Date: 2004-02-26 05:00 pm (UTC)I mean, it's clear his father's views are creepy, although I think we can agree he's entitled to his opinions, crazy though they may be. He doesn't seem to be going out and beating up Jews for being Jewish or anything. And Mel has a history of acting pretty wacko about a variety of things.
But what I've been seeing the past few weeks is mostly the media (and some individual and groups) trying to paint Mel (and TPotC) as anti-Semitic without much evidence to back up either claim, using his father as the basis. (And I have to say I'm furious about that radio station calling Mel's father without revealing that they were a radio station or that they were recording the conversation. That was so far over the line they couldn't see it any more, not to mention illegal.)
Mel is quoted in numerous articles as saying yes, the Holocaust happened, so whether or not he's said specifically that his father is wrong about that is irrelevant, IMO. Again, father entitled to opinion, freedom of speech even it's wacko, etc. (Plus Mel's traditionalist Catholic beliefs would preclude publicly dishonoring his father.)
What I think is that Mel's dad is a certified wacko; Mel is super-traditional-Catholic but no more wacko about it than he's been shown to be in other ways; and TPotC is a dramatized version of the last 12 hours of Christ's life that reflects Mel's religious beliefs but that no one alive can prove definitively is right or wrong.
Whoops. Ranted. Sorry 'bout that.
Re: Hrm.
Date: 2004-02-26 05:19 pm (UTC)I'm equally creeped out by extremist intolerance for Muslims, and the fact that George Bush is "pro-Israel" -- in a manner that immediately corresponds with being "anti-Arab" -- makes it difficult to be a self-hating (rather, self-doubting?) Jew in this kind of political climate.

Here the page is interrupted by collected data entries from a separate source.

/-- The bytes that an item on an engine has still to be brought. -/
def fetchList (s : State) (p : Plan) (i : Item) (have_ : List (List Word)) : List (Nat × Nat) :=
  if i.desc.kind == .me then
    ((abRefs i).filter (fun r => !have_.contains r)).flatMap refRegions
      ++ i.ds.flatMap (fun d => if d.last then paramParts d else [])
  else itemRegions s p i

/-- Operand transfers of an item begin on an engine: what is staged already is used, and staging for another item ends
(R242, R243). -/
def startReads (s : State) (e : Nat) (j : Job) (n : Nat) (i : Item) : State :=
  let u := reuseOf (engOf s e) j.token n i
  let mine (x : Xfer) : Bool := x.unit == e && x.prio == 1
  let s := trimIf s (fun x => mine x && !(x.use == .operand j.token n))
  let s := { s with ms := { s.ms with xfers := s.ms.xfers.map (fun x =>
    if mine x && x.use == .operand j.token n then { x with prio := 0 } else x) } }
  let s := modEng s e (fun x => { x with
    stg := none, prev := none, arr := x.arr.map (fun a => { a with data := u.2, poison := u.2.any (fun p => p.bad) }) })
  let s := (fetchList s j.plan i u.1).foldl (fun s r => queueRow s e 0 (.operand j.token n) r.1 0 r.2) s
  let s := pump s e
  if operandsOut s e then s else runArray s e

/-- Other engines that stage for an item. -/
def stagers (s : State) (e : Nat) (t : Word) (n : Nat) : Nat :=
  (s.eng.zipIdx.filter (fun g => g.2 != e && g.1.stg.any (fun x => x.token == t && x.item == n))).length

/-- The item that the unit of engine `e` stages for while a tile is in the array: the first in the order of dispatch that
this engine may take next; a dual tile is staged on two engines. DESIGN CHOICE (log 44). -/
def nextItem (s : State) (e : Nat) : Option (Job × Nat × Item) :=
  (jobOrder s).findSome? (fun j => (j.items.zipIdx.find? (fun x =>
    let i := x.1
    i.desc.kind == .me && itemReady s j i && eligible s j i e && !ranRetry i e
      && (i.desc.dual || (homeEng s i).all (fun h => h == e)) && !itemUndelivered s j.plan i
      && decide (stagers s e j.token x.2 < (if i.desc.dual then 2 else 1)))).map (fun x => (j, x.2, x.1)))

/-- The item for which an engine stages still waits for it. -/
def stgWaits (s : State) (e : Nat) (g : Staged) : Bool :=
  match (jobOf s g.token).bind (fun j => j.items[g.item]?) with
  | some i => isWaiting i && !ranRetry i e
  | none => false

/-- What an engine stages for an item that another has taken goes (R242). -/
def clearStaged (s : State) (e : Nat) : State :=
  match (engOf s e).stg with
  | none => s
  | some g => if stgWaits s e g then s else
    modEng (trimIf s (fun x => x.unit == e && x.prio == 1)) e (fun x => { x with stg := none })

/-- References of a list that fit in a number of bytes, in order. -/
def fitRefs : Nat → List (List Word) → List (List Word)
  | _, [] => []
  | n, r :: l => if stageBytes [r] ≤ n then r :: fitRefs (n - stageBytes [r]) l else []

/-- The unit of a matrix engine stages the next tile's operands, as far as space allows (R242, R243). -/
def stageAhead (s : State) (e : Nat) : State :=
  let s := clearStaged s e
  let x := engOf s e
  match x.arr with
  | none => s
  | some a =>
    if 16 ≤ e || x.stg.isSome || a.stopping || operandsOut s e then s else
    match nextItem s e with
    | none => s
    | some (j, n, i) =>
      let cur := match stagedOf s a with | some g => if g.token == j.token && g.grp == i.grp then g.refs else [] | none => []
      let used := (a.data.map (fun p => (p.bytes.length + 31) / 32 * 32)).sum
      let rs := fitRefs (stageSize s - used) ((abRefs i).filter (fun r => !cur.contains r))
      if rs.isEmpty then s else
      let s := modEng s e (fun x => { x with stg := some { token := j.token, item := n, grp := i.grp, refs := rs, data := [] } })
      pump ((rs.flatMap refRegions).foldl (fun s r => queueRow s e 1 (.operand j.token n) r.1 0 r.2) s) e

/-- All matrix engines stage ahead. -/
def stageAll (s : State) : State := (List.range 16).foldl stageAhead s

/-- The stream units issue what they can (R241, R243). -/
def units (s : State) : State := stageAll (pumpAll s)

So, you know, with all that going on, I'm creeped out in a general creeped out sense.
no subject
Date: 2004-02-26 05:32 pm (UTC)Eh, his dad's a fascist and it may have rubbed off on his son, who tries to be more sane but may have leftover Issues?
no subject
Date: 2004-02-26 05:44 pm (UTC)I still get nervous, though, because it only takes one person to say "maybe he's right," especially with a movie as inflammatory as this (which, incidentally, I believe
color me jaded, but...
Date: 2004-02-27 10:54 am (UTC)From what I've read, the "blood curse" on the Jews is ONLY in Matthew, and that version of the Gospel was, surprise surprise, written at *exactly* the time that Christianity turned its focus from converting Jews to converting Romans. Fair and balanced, anyone?
Naturally, Mel *is* donating all the profits from his S&M Jesus epic to feed starving children, right? Right? ...yeah, I thought not. Here's hoping that bit about Rich Man:Kingdom of God::Camel:Eye of Needle turns out to be true.
SR
Re: color me jaded, but...
Date: 2004-02-27 12:42 pm (UTC)I think David Geffen said the same thing, but I lost the link for the article.
Also, call me. I just left you a message.